*** Opening of Given records ***
-- ==== Sys2Proof/Machine/Dispatch.lean ====
section
/-! DEFINITION. Dispatch of an instruction to its meaning, one arm per constructor (`spec/40_step_halt_nop.md` R81). -/

namespace Sys2Proof.Machine

def exec (i : Instr) (s : State) : Host.Outcome State Fault Refusal :=
  match i with
  | .halt => Sys2Proof.Machine.execHalt s
  | .nop => Sys2Proof.Machine.execNop s
  | .rrmovq rA rB => Sys2Proof.Machine.execRrmovq rA rB s
  | .cmovle rA rB => Sys2Proof.Machine.execCmovle rA rB s
  | .cmovl rA rB => Sys2Proof.Machine.execCmovl rA rB s
  | .cmove rA rB => Sys2Proof.Machine.execCmove rA rB s
  | .cmovne rA rB => Sys2Proof.Machine.execCmovne rA rB s
  | .cmovge rA rB => Sys2Proof.Machine.execCmovge rA rB s
  | .cmovg rA rB => Sys2Proof.Machine.execCmovg rA rB s
  | .irmovq fill rB v => Sys2Proof.Machine.execIrmovq fill rB v s
  | .rmmovq rA rB d => Sys2Proof.Machine.execRmmovq rA rB d s
  | .mrmovq rA rB d => Sys2Proof.Machine.execMrmovq rA rB d s
  | .addq rA rB => Sys2Proof.Machine.execAddq rA rB s
  | .subq rA rB => Sys2Proof.Machine.execSubq rA rB s
  | .andq rA rB => Sys2Proof.Machine.execAndq rA rB s
  | .xorq rA rB => Sys2Proof.Machine.execXorq rA rB s
  | .jmp dest => Sys2Proof.Machine.execJmp dest s
  | .jle dest => Sys2Proof.Machine.execJle dest s
  | .jl dest => Sys2Proof.Machine.execJl dest s
  | .je dest => Sys2Proof.Machine.execJe dest s
  | .jne dest => Sys2Proof.Machine.execJne dest s
  | .jge dest => Sys2Proof.Machine.execJge dest s
  | .jg dest => Sys2Proof.Machine.execJg dest s
  | .call dest => Sys2Proof.Machine.execCall dest s
  | .ret => Sys2Proof.Machine.execRet s
  | .pushq rA fill => Sys2Proof.Machine.execPushq rA fill s
  | .popq rA fill => Sys2Proof.Machine.execPopq rA fill s

end Sys2Proof.Machine
end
*** Close of Given records ***
Look over the data above and show each line that contains "dest".

  | .jmp dest => Sys2Proof.Machine.execJmp dest s
  | .jle dest => Sys2Proof.Machine.execJle dest s
  | .jl dest => Sys2Proof.Machine.execJl dest s
  | .je dest => Sys2Proof.Machine.execJe dest s
  | .jne dest => Sys2Proof.Machine.execJne dest s
  | .jge dest => Sys2Proof.Machine.execJge dest s
  | .jg dest => Sys2Proof.Machine.execJg dest s
  | .call dest => Sys2Proof.Machine.execCall dest s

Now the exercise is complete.